The Running Start
program in Washington
state allows high school
juniors and seniors to attend college
courses numbered 100 or above, tuition-free, while completing high school. It is similar to dual enrollment
programs common at public and private colleges and universities in other states. The program was piloted in the early 1990s and officially approved to begin in the fall of 1993.
Running Start provides up to two years of paid tuition at any state-run community college or four-year university. High school juniors who can pass the entrance exam for a local community college may take part or all of their coursework at the community college. Successfully passing a course earns a student both high school and college credit.
Running Start students complete a substantial number of their first two years of college credits early.
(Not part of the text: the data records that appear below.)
-- ==== Sys2Proof/Syntax.lean ====
section
/-! DEFINITION. Registers, operand classes, fault kinds, the stored instruction record, and `Instr`: one constructor per row of spec/opcode_table.json. -/

namespace Sys2Proof

/-- The six register names (10_state.md R20). -/
inductive Reg where
  | r1 | r2 | r3 | r4 | ptr | ret
deriving DecidableEq, Repr

/-- The operand classes (00_scope.md R19). -/
inductive OperandClass where
  /-- A register name. -/
  | R
  /-- A register name or a value literal. -/
  | V
  /-- A jump line. -/
  | L
deriving DecidableEq, Repr

/-- The fault kinds, in the order of their codes 1 to 8 (60_exceptions.md R200). -/
inductive FaultKind where
  | malformedLine
  | unknownMnemonic
  | arityError
  | operandTypeError
  | operandRangeError
  | unknownRegister
  | jumpOutOfRange
  | fetchOutOfRange
deriving DecidableEq, Repr

/-- A record of the instruction memory: the 5-bit tag and two slots, each absent or a text (30_encoding.md R79, 10_state.md R28). -/
structure Record where
  tag : BitVec 5
  s1 : Option Token
  s2 : Option Token
deriving DecidableEq, Repr

/-- An instruction: its operation kind, and its two operand slots kept as text, because operands are checked only when the instruction executes (10_state.md R28, 30_encoding.md R73, R76). -/
inductive Instr where
  | set (s1 s2 : Option Token)
  | add (s1 s2 : Option Token)
  | sub (s1 s2 : Option Token)
  | mul (s1 s2 : Option Token)
  | div (s1 s2 : Option Token)
  | save (s1 s2 : Option Token)
  | load (s1 s2 : Option Token)
  | inc (s1 s2 : Option Token)
  | dec (s1 s2 : Option Token)
  | start (s1 s2 : Option Token)
  | print (s1 s2 : Option Token)
  | printa (s1 s2 : Option Token)
  | jmp (s1 s2 : Option Token)
  | jmpif (s1 s2 : Option Token)
  | smaller (s1 s2 : Option Token)
  | greater (s1 s2 : Option Token)
  | equ (s1 s2 : Option Token)
  | skipins (s1 s2 : Option Token)
  | nop (s1 s2 : Option Token)
deriving DecidableEq, Repr

/-- The text of slot 1, if present. -/
def Instr.slot1 : Instr → Option Token
  | .set a _ | .add a _ | .sub a _ | .mul a _ | .div a _ | .save a _ | .load a _ | .inc a _ | .dec a _
  | .start a _ | .print a _ | .printa a _ | .jmp a _ | .jmpif a _ | .smaller a _ | .greater a _ | .equ a _
  | .skipins a _ | .nop a _ => a

/-- The text of slot 2, if present. -/
def Instr.slot2 : Instr → Option Token
  | .set _ b | .add _ b | .sub _ b | .mul _ b | .div _ b | .save _ b | .load _ b | .inc _ b | .dec _ b
  | .start _ b | .print _ b | .printa _ b | .jmp _ b | .jmpif _ b | .smaller _ b | .greater _ b | .equ _ b
  | .skipins _ b | .nop _ b => b

end Sys2Proof
end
After high school, they pay for fewer community college credits before moving on to four-year institutions. It is possible for a motivated student to earn his or her high school diploma and a two-year college associate's degree simultaneously.
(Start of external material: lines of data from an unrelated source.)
-- ==== Sys2Proof/Machine/Ops.lean ====
section
/-! DEFINITION. The named operations on the state: registers, data memory, output port, program counter, fault entry, fetch, the end of a run, and the load phase. -/

namespace Sys2Proof.Machine

/-! ## Registers (10_state.md R20 to R24, 00_scope.md R12) -/

/-- The value of a register. -/
def RegFile.get (x : RegFile) : Reg → Word
  | .r1 => x.r1
  | .r2 => x.r2
  | .r3 => x.r3
  | .r4 => x.r4
  | .ptr => x.ptr
  | .ret => x.ret

/-- The register file with one register written; none is hard-wired (10_state.md R22). -/
def RegFile.put (x : RegFile) (r : Reg) (v : Word) : RegFile :=
  match r with
  | .r1 => { x with r1 := v }
  | .r2 => { x with r2 := v }
  | .r3 => { x with r3 := v }
  | .r4 => { x with r4 := v }
  | .ptr => { x with ptr := v }
  | .ret => { x with ret := v }

/-- `x[r]`. -/
def State.reg (s : State) (r : Reg) : Word := s.x.get r

/-- `x[r] <- v`. -/
def State.setReg (s : State) (r : Reg) (v : Word) : State := { s with x := s.x.put r v }

/-- The register numbering of 10_state.md R24 (decision D3, log entry 22). -/
def regIndex : Reg → BitVec 3
  | .r1 => 0
  | .r2 => 1
  | .r3 => 2
  | .r4 => 3
  | .ptr => 4
  | .ret => 5

/-- The register of an index; 6 and 7 name none (10_state.md R24). -/
def regOfIndex (n : BitVec 3) : Option Reg :=
  match n.toNat with
  | 0 => some .r1
  | 1 => some .r2
  | 2 => some .r3
  | 3 => some .r4
  | 4 => some .ptr
  | 5 => some .ret
  | _ => none

/-! ## Data memory (20_memory.md R50 to R54) -/

/-- What a cell that is not listed holds: memory is zero-initialised (20_memory.md R50, 10_state.md R48). -/
def Memory.unlisted : Word := 0

/-- The value at an address of a memory list. -/
def Memory.cell : Memory → Nat → Word
  | [], _ => Memory.unlisted
  | (b, v) :: m, a => if a = b then v else Memory.cell m a

/-- A memory list with the value at one address replaced, its entries kept by rising address and free of the unlisted value. -/
def Memory.store : Memory → Nat → Word → Memory
  | [], a, v => if v = Memory.unlisted then [] else [(a, v)]
  | (b, w) :: m, a, v =>
    if a < b then (if v = Memory.unlisted then (b, w) :: m else (a, v) :: (b, w) :: m)
    else if a = b then (if v = Memory.unlisted then m else (a, v) :: m)
    else (b, w) :: Memory.store m a v

/-- Every entry is at or above `lo` and below 65,536, addresses strictly rise, and no entry holds the unlisted value. -/
def Memory.wfFrom : Nat → Memory → Bool
  | _, [] => true
  | lo, (a, v) :: m => decide (lo ≤ a) && decide (a < 65536) && decide (v ≠ Memory.unlisted) && Memory.wfFrom (a + 1) m

/-- The canonical form of a data memory of 65,536 cells (20_memory.md R50, log entry 1). -/
def Memory.wf (m : Memory) : Bool := Memory.wfFrom 0 m

/-- `MemRead(ea, 1)` (20_memory.md R53); every address is valid (R54). -/
def State.memRead (s : State) (ea : Word) : Word := Memory.cell s.mem ea.toNat

/-- `MemWrite(ea, 1, v)` (20_memory.md R53). -/
def State.memWrite (s : State) (ea v : Word) : State := { s with mem := Memory.store s.mem ea.toNat v }

/-- The effective address of every data access: `x[ptr]`, with no displacement (20_memory.md R52). -/
def State.effectiveAddress (s : State) : Word := s.reg .ptr

/-! ## Output port and program counter -/

/-- `emit(e)`: append one event to the output port, which always accepts (45_output.md R160). -/
def State.emit (s : State) (e : OutEvent) : State := { s with out := s.out ++ [e] }

/-- `pc <- target`. -/
def State.goto (s : State) (target : Nat) : State := { s with pc := target }

/-- The default increment (10_state.md R30). -/
def State.advance (s : State) : State := s.goto (s.pc + 1)

/-- The 1-based line number of the instruction at the program counter (00_scope.md R16, 10_state.md R40). -/
def State.line (s : State) : Nat := s.pc + 1

/-! ## Taking a fault (60_exceptions.md R205): there is no return from one (R206) -/

/-- `raise Fault(kind, line)`: the status becomes Faulted(kind, line) and nothing else changes. -/
def State.raise (s : State) (kind : FaultKind) (line : Nat) : State := { s with status := .faulted kind line }

/-- The normal end of a run: the status becomes Done and nothing else changes (10_state.md R38). -/
def State.finish (s : State) : State := { s with status := .done }

/-! ## Fetch (10_state.md R38 to R40) -/

/-- The record at the program counter, or how the counter stands to the end of the program. -/
def fetch (s : State) : Fetched :=
  match s.IM[s.pc]? with
  | some r => .record r
  | none => if s.pc = s.IM.length then .atEnd else .beyond

/-! ## The load phase (30_encoding.md R70, R78) -/

/-- The load phase from line `i` on: each line's record is written in order, and the first line that fails raises its fault with its line number. -/
def loadFrom : Nat → List Line → State → State
  | _, [], s => s
  | i, l :: ls, s =>
    match decodeLine l with
    | .error kind => s.raise kind i
    | .ok r => loadFrom (i + 1) ls { s with IM := s.IM ++ [r] }

/-- The load phase of a program, which fills an empty instruction memory. -/
def loadProgram (lines : List Line) (s : State) : State := loadFrom 1 lines { s with IM := [] }

/-- Reset followed by the load phase: the state in which the run phase of a program begins (70_reset_and_hazards.md R230, log entry 5). -/
def boot (lines : List Line) : State := loadProgram lines State.reset

/-! ## Placing one record, for the host's questions about single instructions (log entry 5) -/

/-- A program with `r` at index `n`; where it was shorter, `nop` records fill the gap. -/
def placeRecord : List Record → Nat → Record → List Record
  | [], 0, r => [r]
  | [], n + 1, r => { tag := 18, s1 := none, s2 := none } :: placeRecord [] n r
  | _ :: rs, 0, r => r :: rs
  | q :: rs, n + 1, r => q :: placeRecord rs n r

end Sys2Proof.Machine
end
The program’s popularity has resulted in significant demand. In 2006-07, 16,826 students participated in Running Start. Running Start students make up eight percent of all community and technical college full-time equivalent students (10,842 FTEs), and more than 18 percent of academic enrollments.
Tuition and fees
Students are responsible for fees, but the state pays students’ tuition for college level courses with these exceptions: courses numbered under 100, summer quarter classes, more than 18 credits per quarter, audited classes and continuing education classes. Fees may include books and supplies, testing fees and student activity fees.